A first conductivity type first cladding layer made of SSe;
And ZnMgS laminated on the first cladding layer (3)
A first optical waveguide layer (11) made of Se, an active layer (5) made of ZnCdSe laminated on the first optical waveguide layer (11), and a ZnMgSSe laminated on the active layer (5).
A second optical waveguide layer (12) composed of: and a second conductive type second cladding layer (7) composed of ZnMgSSe laminated on the second optical waveguide layer (12) . Kula
Layer (3), first optical waveguide layer (11), second optical waveguide
The layer (12) and the second cladding layer (7) are compound semiconductors
The substrate (1) is lattice-matched and the active layer (5) is
It is a strained layer .

[0008]

A semiconductor laser according to a third aspect of the present invention.
Over a semiconductor laser according to the first or second aspect
In chromatography, but the thickness of the active layer (5 or 13) is below the critical thickness.

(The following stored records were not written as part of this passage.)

-- ==== Sys2Proof/Laws/Memory.lean ====
section
/-! SUPPORT. Laws of memory: bytes read back, and every operation on memory and scratchpad keeps the canonical form. -/

namespace Sys2Proof.Machine

/-- The memories of a device hold their canonical form. -/
def Device.MemOk (d : Device) : Prop := ∀ t, Memory.wf (d.space t) = true

/-- Writing bytes keeps the canonical form. -/
theorem wf_writeBytes (m : SMap 8) (a : Nat) (l : List Byte) (h : SMap.wf m = true) : SMap.wf (writeBytes m a l) = true := by
  induction l generalizing m a with
  | nil => exact h
  | cons b l ih => exact ih _ _ (SMap.wf_set m a b h)

/-- Dropping entries keeps the canonical form. -/
theorem SMap.wfFrom_filter {w : Nat} (p : Nat × BitVec w → Bool) (m : SMap w) (b : Nat) (h : SMap.wfFrom b m = true) :
    SMap.wfFrom b (m.filter p) = true := by
  induction m generalizing b with
  | nil => rfl
  | cons q m ih =>
    have h0 := h
    simp only [SMap.wfFrom, Bool.and_eq_true, decide_eq_true_eq] at h0
    by_cases hq : p q = true
    · simp only [List.filter_cons, hq, if_true, SMap.wfFrom, Bool.and_eq_true, decide_eq_true_eq]
      exact ⟨h0.1, ih _ h0.2⟩
    · simp only [List.filter_cons, hq]
      exact ih _ (SMap.wfFrom_le h0.2 (by omega))

/-- A written byte reads back; every other byte is as before. -/
theorem get_writeBytes (m : SMap 8) (a k : Nat) (l : List Byte) :
    (writeBytes m a l).get k = if a ≤ k ∧ k < a + l.length then l.getD (k - a) 0 else m.get k := by
  induction l generalizing m a with
  | nil => simp [writeBytes]
  | cons b l ih =>
    rw [writeBytes, ih, SMap.get_set]
    by_cases h : k = a
    · subst h; simp
    · by_cases h1 : a + 1 ≤ k ∧ k < a + 1 + l.length
      · have h2 : a ≤ k ∧ k < a + (b :: l).length := by simp; omega
        rw [if_pos h1, if_pos h2]
        obtain ⟨j, rfl⟩ : ∃ j, k = a + 1 + j := ⟨k - (a + 1), by omega⟩
        simp [show a + 1 + j - a = j + 1 by omega]
      · have h2 : ¬ (a ≤ k ∧ k < a + (b :: l).length) := by simp; omega
        rw [if_neg h1, if_neg h2, if_neg h]

@[simp] theorem Device.space_withSpace (d : Device) (t : Space) (m : SMap 8) : (d.withSpace t m).space t = m := by
  cases t <;> rfl

/-- A write of one space leaves the others alone. -/
theorem Device.space_withSpace_ne (d : Device) {t u : Space} (m : SMap 8) (h : u ≠ t) : (d.withSpace t m).space u = d.space u := by
  cases t <;> cases u <;> first | rfl | exact absurd rfl h

/-- Watchers of a line hold no memory. -/
@[simp] theorem Device.space_noteWrite (d : Device) (line : Nat) (t : Space) : (d.noteWrite line).space t = d.space t := by
  cases t <;> rfl

/-- Telling watchers of a line changes no memory. -/
@[simp] theorem Device.space_tell (d : Device) (line : Nat) (t : Space) : (d.tell line).space t = d.space t := by
  unfold Device.tell
  split
  · rfl
  · simp

/-- The L1's lines hold no memory. -/
@[simp] theorem Device.space_l1Lines (d : Device) (l : List L1Line) (t : Space) : ({ d with l1Lines := l } : Device).space t = d.space t := by
  cases t <;> rfl

/-- The L1's sectors hold no memory. -/
@[simp] theorem Device.space_l1 (d : Device) (l : List L1Sector) (t : Space) : ({ d with l1 := l } : Device).space t = d.space t := by
  cases t <;> rfl

/-- A write seen through the L1 alone holds no memory. -/
@[simp] theorem Device.space_noteOwn (d : Device) (pa : Nat) (priv : Bool) (t : Space) : (d.noteOwn pa priv).space t = d.space t := by
  unfold Device.noteOwn
  split <;> simp

/-- A line touched in the L1 holds no memory. -/
@[simp] theorem Device.space_l1Touch (d : Device) (core line : Nat) (t : Space) : (d.l1Touch core line).space t = d.space t := by
  cases t <;> rfl

/-- Bytes put into the sectors of an L1 hold no memory. -/
@[simp] theorem Device.space_l1Update (d : Device) (core pa : Nat) (l : List Byte) (t : Space) :
    (d.l1Update core pa l).space t = d.space t := by
  cases t <;> rfl

/-- Words remembered for fetches hold no memory. -/
@[simp] theorem Device.space_keepOld (d b : Device) (u : Space) (pa n : Nat) (t : Space) : (d.keepOld b u pa n).space t = d.space t := by
  cases t <;> rfl

/-- A TLB holds no memory. -/
@[simp] theorem Device.space_tlbPut (d : Device) (e : TlbEntry) (t : Space) : (d.tlbPut e).space t = d.space t := by
  cases t <;> rfl

/-- A walker's entries hold no memory. -/
@[simp] theorem Device.space_tablesPut (d : Device) (unit ctx : Nat) (va : W64) (p : List (Nat × W64)) (t : Space) :
    (d.tablesPut unit ctx va p).space t = d.space t := by
  unfold Device.tablesPut
  split
  · rfl
  · cases t <;> rfl

/-- Bytes of a space after a store that tells no one: those stored, where they are stored. -/
theorem Device.space_land (d : Device) (t u : Space) (pa : Nat) (l : List Byte) :
    (d.land t pa l).space u = if u = t then writeBytes (d.space t) pa l else d.space u := by
  unfold Device.land
  cases t <;> cases u <;> rfl

/-- Bytes of a space after a store: those stored, where they are stored. -/
theorem Device.space_store (d : Device) (t u : Space) (pa : Nat) (l : List Byte) :
    (d.store t pa l).space u = if u = t then writeBytes (d.space t) pa l else d.space u := by
  rw [Device.store, Device.space_tell, Device.space_land]

namespace Device.MemOk

theorem store {d : Device} (h : d.MemOk) (t : Space) (pa : Nat) (l : List Byte) : (d.store t pa l).MemOk := by
  intro u
  rw [Device.space_store]
  split
  · exact wf_writeBytes _ _ _ (h t)
  · exact h u

theorem land {d : Device} (h : d.MemOk) (t : Space) (pa : Nat) (l : List Byte) : (d.land t pa l).MemOk := by
  intro u
  rw [Device.space_land]
  split
  · exact wf_writeBytes _ _ _ (h t)
  · exact h u

theorem storeLong {d : Device} (h : d.MemOk) (t : Space) (pa : Nat) (l : List Byte) (fuel : Nat) : (d.storeLong t pa l fuel).MemOk := by
  induction fuel generalizing d pa l with
  | zero => exact h
  | succ n ih =>
    unfold Device.storeLong
    simp only
    split
    · exact h.store t pa l
    · exact ih (h.store t pa _) _ _

/-- A fold of operations that keep the form keeps it. -/
theorem foldl {α : Type} {f : Device → α → Device} (hf : ∀ d a, d.MemOk → (f d a).MemOk) {d : Device} (l : List α) (h : d.MemOk) :
    (l.foldl f d).MemOk := by
  induction l generalizing d with
  | nil => exact h
  | cons a l ih => exact ih (hf d a h)

/-- What changes no memory keeps the form. -/
theorem of_same {d c : Device} (h : d.MemOk) (hs : ∀ t, c.space t = d.space t) : c.MemOk := fun t => (hs t).symm ▸ h t

/-- Either way. -/
theorem ite {a b : Device} {p : Prop} [Decidable p] (ha : a.MemOk) (hb : b.MemOk) : (if p then a else b).MemOk := by
  split
  · exact ha
  · exact hb

/-- Poison marks are no memory. -/
theorem poisonMarks {d : Device} (h : d.MemOk) (m : SMap 16) : ({ d with poison := m } : Device).MemOk :=
  of_same h (fun t => by cases t <;> rfl)

theorem storeSector {d : Device} (h : d.MemOk) (t : Space) (base : Nat) (mask : BitVec 16) (byte : Nat → Byte) (new : Bool) :
    (d.storeSector t base mask byte new).MemOk :=
  have h1 := MemOk.ite (p := new = true) (h.store t base _) (h.land t base _)
  MemOk.ite (poisonMarks h1 _) h1

theorem l1WriteBack {d : Device} (h : d.MemOk) (x : L1Sector) : (d.l1WriteBack x).MemOk :=
  MemOk.ite h (MemOk.ite (poisonMarks (h.storeSector _ _ _ _ _) _) (h.storeSector _ _ _ _ _))

theorem l1Clean {d : Device} (h : d.MemOk) (pick drop : L1Sector → Bool) : (d.l1Clean pick drop).MemOk := by
  unfold Device.l1Clean
  split
  · exact h
  · refine of_same (foldl (f := fun d x => if pick x then d.l1WriteBack x else d) ?_ _ h) (fun t => by cases t <;> rfl)
    intro d a hd
    split
    · exact hd.l1WriteBack a
    · exact hd

theorem l1Fill {d : Device} (h : d.MemOk) (core pa : Nat) (priv : Bool) : (d.l1Fill core pa priv).MemOk := by
  unfold Device.l1Fill
  split
  · exact MemOk.ite (of_same h (fun t => by cases t <;> rfl)) h
  · exact of_same h (fun t => by cases t <;> rfl)

theorem l1Put {d : Device} (h : d.MemOk) (core pa : Nat) (b : Byte) (priv : Bool) : (d.l1Put core pa b priv).MemOk :=
  of_same (h.l1Fill core pa priv) (fun t => by simp [Device.l1Put])

theorem touch {d : Device} (h : d.MemOk) (ag : Agent) (ctx : Nat) (va : W64) (k : Access) (x : Xlate) :
    (d.touch ag ctx va k x).MemOk := by
  unfold Device.touch
  simp only
  have h0 (p : Bool) (l : List Touched) : ({ d with privUsed := p, touches := l } : Device).MemOk :=
    of_same h (fun t => by cases t <;> rfl)
  exact foldl (fun d u hd => MemOk.ite hd (of_same hd (fun t => Device.space_tlbPut _ _ t))) _
    (MemOk.ite (of_same (MemOk.ite ((h0 _ _).store _ _ _) (h0 _ _)) (fun t => Device.space_tablesPut _ _ _ _ _ t))
      (MemOk.ite ((h0 _ _).store _ _ _) (h0 _ _)))

theorem touchAll {d : Device} (h : d.MemOk) (ag : Agent) (ctx : Nat) (k : Access) (l : Run) : (d.touchAll ag ctx k l).MemOk :=
  foldl (fun _ _ hd => hd.touch _ _ _ _ _) l h

theorem writeThrough {d : Device} (h : d.MemOk) (core : Nat) (t : Space) (pa : Nat) (l : List Byte) :
    (d.writeThrough core t pa l).MemOk :=
  have h1 := h.storeLong t pa l (l.length / 128 + 2)
  MemOk.ite (of_same h1 (fun u => by simp)) h1

theorem writeBehind {d : Device} (h : d.MemOk) (core : Nat) (x : Xlate) (l : List Byte) : (d.writeBehind core x l).MemOk :=
  have h1 := foldl (f := fun d (p : Byte × Nat) => d.l1Put core (x.pa + p.2) p.1 (x.cls = 2)) (fun _ _ hd => MemOk.l1Put hd _ _ _ _)
    (l.zip (List.range l.length)) h
  MemOk.ite (of_same h1 (fun u => by simp)) h1

theorem writeAt {d : Device} (h : d.MemOk) (ag : Agent) (x : Xlate) (l : List Byte) : (d.writeAt ag x l).MemOk := by
  unfold Device.writeAt
  have h1 := h.storeLong x.space x.pa l (l.length / 128 + 2)
  simp only
  split
  · refine MemOk.ite h1 (foldl (fun _ _ hd => of_same hd (fun t => by simp)) _ ?_)
    exact MemOk.ite (h.writeBehind _ x l) (h.writeThrough _ _ _ _)
  · split
    · exact MemOk.ite (h.writeThrough _ _ _ _) h1
    · exact h1

theorem writeRun {d : Device} (h : d.MemOk) (ag : Agent) (l : Run) (bytes : List Byte) : (d.writeRun ag l bytes).MemOk := by
  induction l generalizing d bytes with
  | nil => exact h
  | cons t l ih => exact ih (h.writeAt ag t.1 _) _

/-- A checked write that succeeds. -/
theorem write {d c : Device} (h : d.MemOk) {p : Platform} {tick ctx : Nat} {ag : Agent} {linkOk : Bool} {va : W64} {l : List Byte}
    (hw : d.write p tick ctx ag linkOk va l = .ok c) : c.MemOk := by
  unfold Device.write at hw
  split at hw
  · cases hw
  · cases hw
    exact (h.touchAll ag ctx .store _).writeRun ag _ l

theorem storeRun {d : Device} (h : d.MemOk) (l : Run) (bytes : List Byte) : (d.storeRun l bytes).MemOk := by
  induction l generalizing d bytes with
  | nil => exact h
  | cons t l ih => exact ih (h.storeLong _ _ _ _) _

theorem beforeAtomic {d : Device} (h : d.MemOk) (ag : Agent) (x : Xlate) : (d.beforeAtomic ag x).MemOk := by
  unfold Device.beforeAtomic
  split
  · simp only
    split
    · exact of_same (h.l1Clean _ _) (fun t => by cases t <;> rfl)
    · exact h
  · exact h

theorem order {d : Device} (h : d.MemOk) (core : Nat) (o : MemOrd) (sc : Scope) : (d.order core o sc).MemOk := by
  unfold Device.order
  split
  · exact h.l1Clean _ _
  · exact h

/-- One lane's atomic. -/
theorem atomicLane {d : Device} (h : d.MemOk) (ag : Agent) (ctx op n v c : Nat) (l : Run) : (d.atomicLane ag ctx op n v c l).1.MemOk :=
  (foldl (fun _ _ hd => hd.beforeAtomic _ _) l (h.touchAll ag ctx .atomic l)).storeRun _ _

theorem atomicLanes {d : Device} (h : d.MemOk) (ag : Agent) (ctx op n : Nat) (l : List (Nat × Run × Nat × Nat)) :
    (d.atomicLanes ag ctx op n l).1.MemOk := by
  induction l generalizing d with
  | nil => exact h
  | cons p l ih => exact ih (h.atomicLane ag ctx op n p.2.2.1 p.2.2.2 p.2.1)

/-- A candidate offered to an incumbent cell. -/
theorem offer {d : Device} (h : d.MemOk) (t : Space) (pa cell : Nat) : (d.offer t pa cell).MemOk := by
  unfold Device.offer
  simp only
  split
  · exact h.store _ _ _
  · exact h

/-- A granule discarded. -/
theorem discard {d : Device} (h : d.MemOk) (pa : Nat) : (d.discard pa).MemOk := by
  unfold Device.discard
  refine foldl (f := fun d k => if d.unwatched (lineKey .dev (pa + 128 * k)) then d else d.noteWrite (lineKey .dev (pa + 128 * k)))
    ?_ (List.range 32) ?_
  · intro c a hc
    split
    · exact hc
    · exact of_same hc (fun t => by simp)
  · intro t
    cases t
    · exact SMap.wfFrom_filter _ _ _ (h .dev)
    · exact h .host
    · exact h .peer

theorem rangeEntries {d : Device} (h : d.MemOk) (f : W64 → W64) (l : List RangeLeaf) : (d.rangeEntries f l).MemOk :=
  foldl (fun _ _ hd => hd.store _ _ _) l h

end Device.MemOk

/-- Scratchpad and its owners keep their form. -/
theorem wf_spadWrite (d : Device) (ctx at_ : Nat) (l : List Byte) (h : SMap.wf d.spad = true ∧ SMap.wf d.spadOwner = true) :
    SMap.wf (d.spadWrite ctx at_ l).spad = true ∧ SMap.wf (d.spadWrite ctx at_ l).spadOwner = true := by
  let f (d : Device) (line : Nat) : Device := if d.unwatched line then d else d.noteWrite line
  have hf (n : List Nat) (c : Device) : SMap.wf c.spad = true ∧ SMap.wf c.spadOwner = true →
      SMap.wf (n.foldl f c).spad = true ∧ SMap.wf (n.foldl f c).spadOwner = true := by
    induction n generalizing c with
    | nil => exact id
    | cons a n ih =>
      intro hc
      rw [List.foldl_cons]
      refine ih _ ?_
      by_cases hu : c.unwatched a = true
      · simp only [f, if_pos hu]; exact hc
      · simp only [f, if_neg hu]; exact hc
  exact hf (spadLines at_ l.length) _ ⟨wf_writeBytes _ _ _ h.1, wf_writeBytes _ _ _ h.2⟩

/-- Reset's memories hold their form. -/
theorem memOk_reset : State.reset.dev.MemOk := fun t => by cases t <;> rfl

end Sys2Proof.Machine
end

[0010] A semiconductor laser according to a fourth aspect of the present invention.
Over the first invention, in a semiconductor laser according to the second invention or the third invention, the first optical waveguide layer (4 or 1
1) and the second optical waveguide layer (6 or 12) and the active layer (5
Or 13) having a band gap difference of 0.15 eV or more.

[0011]

According to the semiconductor laser of the first aspect of the present invention, the first cladding layer (3) and the second cladding layer (7) made of ZnMgSSe and the first optical waveguide layer (4) made of ZnSSe are provided. ) And the second optical waveguide layer (6)
When, using the active layer (5) made of ZnCdSe, deer
Also, the first cladding layer (3), the first optical waveguide layer (4),
The second optical waveguide layer (6) and the second cladding layer (7) are formed
Lattice-matched with the compound semiconductor substrate (1) and active
Since the layer (5) is a strained layer , ZnMgSSe
Can be realized as a material of a cladding layer, which can emit blue to green light.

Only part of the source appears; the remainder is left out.